Bryson DeChambeau breaks down the slick greens and other challenges Augusta threw at him in Round 3 of the Masters as well as his mindset for the final round.


Trailing by: Four shots

Why he’ll win: His mind

As someone who has covered DeChambeau since his college days, I’ve seen all forms of DeChambeau. This week, when DeChambeau says he’s in a better headspace, playing freer, it’s noticeable.

When DeChambeau chunked a pitch shot into the water Saturday at No. 15, doubled the hole and then bogeyed the next, the old DeChambeau would’ve exploded. But he holed out from 77 yards at No. 18 and salvaged a 3-over 75.

Sure, he’s four shots back of the world No. 1.

But if DeChambeau dials in his speed on the greens on Sunday, he likes his chances.

“It’s very difficult to chase, but I’m going to take what I can on this golf course where I can, and I’ve got to make some putts,” DeChambeau said. “If I can make some putts tomorrow, I think I can have a good opportunity.”

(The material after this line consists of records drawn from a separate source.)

-- ==== Sys2Proof/WellFormed.lean ====
section
/-! DEFINITION. Which instructions are well formed for a build: the operand of each row lies where its encoding puts
it. Operands that their type already bounds (a command byte) have no check. -/

namespace Sys2Proof

open Sys2Proof.Machine

/-- KEY1..KEY5 (R97). -/
def keyInRange (k : Nat) : Bool := decide (1 ≤ k) && decide (k ≤ 5)

/-- A frame word the encoder forms is `ADDR ++ c ++ ~c` (R86). -/
def formedByEncoder (b : Build) (a c i : Byte) : Bool :=
  decide (a = b.enc.addr) && decide (i = complement c)

/-- Well-formedness of an instruction under a build. A symbol has its widths only in a well-formed encoder
configuration (R112, R113); a class holds the readings of its band (R91, R92); a frame result's valid flag is
`i == ~c` (R93). -/
def wellFormed (b : Build) : Instr → Bool
  | .transmit _ => true
  | .ePreBurst => true
  | .ePreSpace => true
  | .eStartBurst => true
  | .eStartSpace => true
  | .eDataBurst => true
  | .eDataSpace => true
  | .eStop => true
  | .receive => true
  | .dNostart => true
  | .dAwaitRead => true
  | .dGuard => true
  | .dReadBit => true
  | .symZero => wellFormedEnc b.enc
  | .symOne => wellFormedEnc b.enc
  | .symStart => wellFormedEnc b.enc
  | .symPre0 => wellFormedEnc b.enc
  | .symStop => wellFormedEnc b.enc
  | .frameWord .encoder a c i => formedByEncoder b a c i
  | .frameWord .decoder _ _ _ => true
  | .awIn d => decide (classifyAwait b.dec.err (some d) = .inBand)
  | .awTimeout => true
  | .awOut d => decide (classifyAwait b.dec.err (some d) = .outOfBand)
  | .rbTimeout => true
  | .rbAbortShort d => decide (classifyRead b.dec.err (some d) = .abortShort)
  | .rbAbortLong d => decide (classifyRead b.dec.err (some d) = .abortLong)
  | .rbOne d => decide (classifyRead b.dec.err (some d) = .one)
  | .rbZero d => decide (classifyRead b.dec.err (some d) = .zero)
  | .frameValidTrue _ c i => decide (i = complement c)
  | .frameValidFalse _ c i => decide (i ≠ complement c)
  | .incomplete => true
  | .noStart => true
  | .empty => true
  | .txkey k => keyInRange k
  | .reset => true

end Sys2Proof
end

AUGUSTA, GEORGIA – APRIL 13: Xander Schauffele of the United States plays his shot from the fourth tee during the third round of the 2024 Masters Tournament at Augusta National Golf Club on April 13, 2024 in Augusta, Georgia. (Photo by Jamie Squire/Getty Images) (Photo by Jamie Squire/Getty Images)


Trailing by: Five shots

Why he’ll win: Avoiding mistakes

Schauffele didn’t card a bogey Saturday, curling in a 13-foot putt for par after a ridiculous, 199-yard approach shot from the right pines at the last to shoot 2-under 70.

“I told [caddie] Austin [Kaiser] after I hit it, could be the best shot I ever hit in my life,” Schauffele said of the second shot. “That’s why I was really happy to make that par putt to sort of pay off that iron shot. I had to aim at a tree and then try and cut it, and if I hit the tree it’s going to come straight back to me, like back in the forest.”

The argument can go either way with Schauffele. He hasn’t put himself in too many difficult situations this week, totaling just four bogeys through 54 holes. But he also hasn’t circled too many numbers on his cards.

Still, Schauffele owns a couple of top-3 finishes at Augusta National, so he knows how it feels being in the mix.

“I know how hard it’s playing,” Schauffele said, “and if you start to get aggressive around the property, you can pick up some shots going the wrong direction.”